Zum Thema an sich, auch bei uns an der Donau gibts die ein oder andere Grundel :q 

Es gibt nach meiner Erfahrung beim Feedern letztlich nur 3 Möglichkeiten sie zu umgehen:

1. Stellen suchen wo keine Grundeln sind (viel Erfolg :c )
2. Mit kleinen Pellets am Haar als Köder angeln (die mögen die Grundeln, warum auch immer, nicht sonderlich)
3. Friedfisch-Angeln in die Nacht verschieben, an der Donau ganz praktisch - weil es da eh besser beißt.


----------



## Stoney0066 (29. August 2016)

*AW: Verzweiflung: Nur Grundeln*

Falls du nicht nur auf Friedfisch angeln möchtest...

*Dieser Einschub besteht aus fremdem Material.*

/-- The requests of a frame of a stream made ready with a picture, each dealt with in turn. -/
def State.offer (s : State) (id frame : Nat) (pic : Picture) : State :=
  (s.wanting id).foldl (fun s w =>
    if w.2.2.2.frame = frame then
      match s.run? w.1 w.2.1 with
      | some r => (s.setRun (r.setReq w.2.2.1 (fun q => { q with pic := some pic }))).reqReady w.1 w.2.1 w.2.2.1
      | none => s
    else s) s

/-- A request that cannot be served at all, its error entered where its stream has a ring (R468, R471). -/
def State.hopeless (s : State) (w : Word × Nat × Nat × SampleReq) (kind : Nat) : State :=
  match s.run? w.1 w.2.1 with
  | none => s
  | some r =>
    let s := s.setRun (r.setReq w.2.2.1 (fun q => { q with hopeless := true }))
    let s := match s.ctxOf w.2.2.2.stream with
      | some c => s.errorEntry c w.2.2.2.frame { kind := kind, byte := (s.ctx c).pos, bx := 0, by_ := 0, blocks := 0 }
      | none => s
    s.reqReady w.1 w.2.1 w.2.2.1

/-- The requests of a stream beyond the end of its bitstream given up (R468). -/
def State.pastEnd (s : State) (c : Nat) : State :=
  let x := s.ctx c
  match x.total with
  | none => s
  | some n => (s.wanting (c + 512 * x.gen.toNat)).foldl (fun s w => if n ≤ w.2.2.2.frame then s.hopeless w 5 else s) s

/-! ### Engines -/

/-- A decode engine. -/
def State.dec (s : State) (e : Nat) : Engine := Tab.at s.video.engines e {}

/-- The state with a decode engine written. -/
def State.setDec (s : State) (e : Nat) (v : Engine) : State := { s with video := { s.video with engines := Tab.put s.video.engines e v } }

/-- The average decode time of a stream in µs (R457), once it has completed a frame. -/
def StreamCtx.avg (x : StreamCtx) : Option Nat := if x.times = [] then none else some ((x.times.foldl (fun a b => a + b) 0) / x.times.length)

/-- The bitstream bytes at hand and whether they end there (R461). -/
def State.bitstream (s : State) (x : StreamCtx) : Nat × Bool :=
  let prod := recField x.desc 16 8
  if prod = 0 then (recField x.desc 8 8, true)
  else
    let w := leNat (s.fetchVA {} prod 8)
    (w % 2 ^ 63, w.testBit 63)

/-- Earliest of some deadlines, 2^63 for none. -/
def earliest (l : List (Option Nat)) : Nat := l.foldl (fun a d => min a (d.getD (2 ^ 63))) (2 ^ 64)

/-- A context's demand (R455): the order it is served in, and the frame it wants. -/
def State.demand (s : State) (c : Nat) : Option (Nat × Nat) :=
  let x := s.ctx c
  let b := s.bitstream x
  let ws := s.wanting (c + 512 * x.gen.toNat)
  match leastBy (fun (w : Word × Nat × Nat × SampleReq) => w.2.2.2.deadline.getD (2 ^ 63)) ws with
  | some (w : Word × Nat × Nat × SampleReq) =>
    let back := decide (w.2.2.2.frame < x.next)
    if x.state = 1 ∧ (back ∨ x.pos < b.1) then some (earliest (ws.map (fun (w : Word × Nat × Nat × SampleReq) => w.2.2.2.deadline)), w.2.2.2.frame) else none
  | none =>
    if x.state = 1 ∧ x.pos < b.1 ∧ x.total.all (fun n => decide (x.next < n)) ∧ x.store.length < recField x.desc 33 1 ∧
        x.next < x.asked + recField x.desc 33 1 then some (2 ^ 65, x.next) else none

/-- The latest random access point at or before a frame, with its bitstream position; the start where none is recorded (R456). -/
def StreamCtx.seekTo (x : StreamCtx) (f : Nat) : Nat × Nat :=
  (x.raps.filter (fun r => decide (r.1 ≤ f))).foldl (fun a r => if a.1 ≤ r.1 then r else a) (0, 0)

/-- An idle engine's next context at a frame boundary (R455, R456). -/
def State.engineNext (s : State) (e : Nat) : State :=
  let v := s.dec e
  if v.busy then s
  else
    let cs := (s.video.ctxs.filter (fun (p : Nat × StreamCtx) => p.2.state == 1 && p.2.engine == e)).map Prod.fst
    let ds := cs.filterMap (fun c => (s.demand c).map (fun d => (c, d)))
    match leastBy (fun (q : Nat × Nat × Nat) => q.2.1) ds with
    | none => s
    | some (c, _, f) =>
      let x := s.ctx c
      let s := if f < x.next then (match x.seekTo f with | (n, p) => s.setCtx c { x with next := n, pos := p }) else s
      let s := if v.ctx = c then s else s.bump .io 0x142 1
      s.setDec e { v with busy := true, ctx := c, startUs := s.nowUs }

/-- Every idle engine given a frame to decode. -/
def State.enginesNext (s : State) : State := (List.range 16).foldl (fun s e => s.engineNext e) s

/-- A picture put into its picture store, whose run-ahead share holds AHEAD + 2 (log entry 31). -/
def StreamCtx.keep (x : StreamCtx) (p : Picture) : StreamCtx :=
  let l := x.store.filter (fun q => q.frame != p.frame) ++ [p]
  { x with store := l.drop (l.length - (recField x.desc 33 1 + 2)) }

/-- A shown picture delivered: to the requests that want it, or kept as run-ahead; a frame nobody wants was only a
reference (R455, R456). -/
def State.deliverPicture (s : State) (c : Nat) (pic : Picture) : State :=
  let x := s.ctx c
  let id := c + 512 * x.gen.toNat
  let wanted := (s.wanting id).any (fun w => w.2.2.2.frame == pic.frame)
  let ahead := decide (x.asked ≤ pic.frame)
  let x := { x with last := some pic }
  if wanted then (s.setCtx c x).offer id pic.frame pic
  else if ahead then s.setCtx c (x.keep pic)
  else (s.setCtx c x).bump .io 0x141 1

/-- The picture a decoded frame gives, concealed as R470 lays down: none where nothing can stand for it (R468). -/
def StreamCtx.outcome (x : StreamCtx) (f : DecodedFrame) : Option Picture :=
  let ovr := decide (recField x.desc 36 2 < f.width.toNat) || decide (recField x.desc 38 2 < f.height.toNat)
  let d : Damage := (f.damage.map FrameDamage.toDamage).getD { kind := if ovr then 4 else 0, byte := x.pos, bx := 0, by_ := 0, blocks := 0 }
  if ovr then none
  else if f.lost then x.last.map (fun q => q.copyWhole x.next d)
  else
    match f.damage with
    | none => some (pictureOf x.next f)
    | some _ => some ((pictureOf x.next f).conceal x.last d)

Made rein > Grundel raus > stärkeres Vorfach mit größerem Haken ran > Grundel anködern > ins Wasser damit und Zander fangen! :m


----------



## Korallenplaty (29. August 2016)

*AW: Verzweiflung: Nur Grundeln*

Ich habe mit Mais deutlich weniger Grundeln fangen können


----------



## graysson (29. August 2016)

*AW: Verzweiflung: Nur Grundeln*



Korallenplaty schrieb:


> Ich habe mit Mais deutlich weniger Grundeln fangen können



Ich lande irgendwie immer wieder bei Mais als Köder.
Die Bisse starten schon bevor ich den Bügel an der Rolle zugeklappt habe. Von daher lohnt es sich bei mir nicht, auf Maden, die nur ca. 2-3 Wochen im Kühlschrank halten, zu benutzen.


----------



## hanzz (29. August 2016)

*AW: Verzweiflung: Nur Grundeln*

Such andere Stellen.
Bei uns am Rhein in NRW gibt's auch reichlich Grundeln, aber auch Stellen ohne.
Hab die Tage in sandigen Buhnen geangelt.
Barbe, Döbel, Brasse, Rotauge, Nase, Laube
War alles dabei, ohne eine einzige Grundel.


----------



## n0rdfriese (29. August 2016)

*AW: Verzweiflung: Nur Grundeln*

Wenn die Grundeln einmal am Platz sind ist es mit Würmern oder Maden wirklich schwierig. Ich steige dann einfach auf Käse um! Schön grosse Stücke ca. 3-4x2cm, bevorzugt zwei verschiedene Sorten, mit der Ködernadel aufziehen und aufs Vorfach von nem grossen Aalhaken mit langem Schenkel. Grundeln = 0 und gute Chancen auf Barbe und Wels im Rhein. Dazu noch schön in die Strömung und es lässt sich entspannt angeln. In der Nacht ist natürlich auch deutlich entspannter mit Grundeln.


----------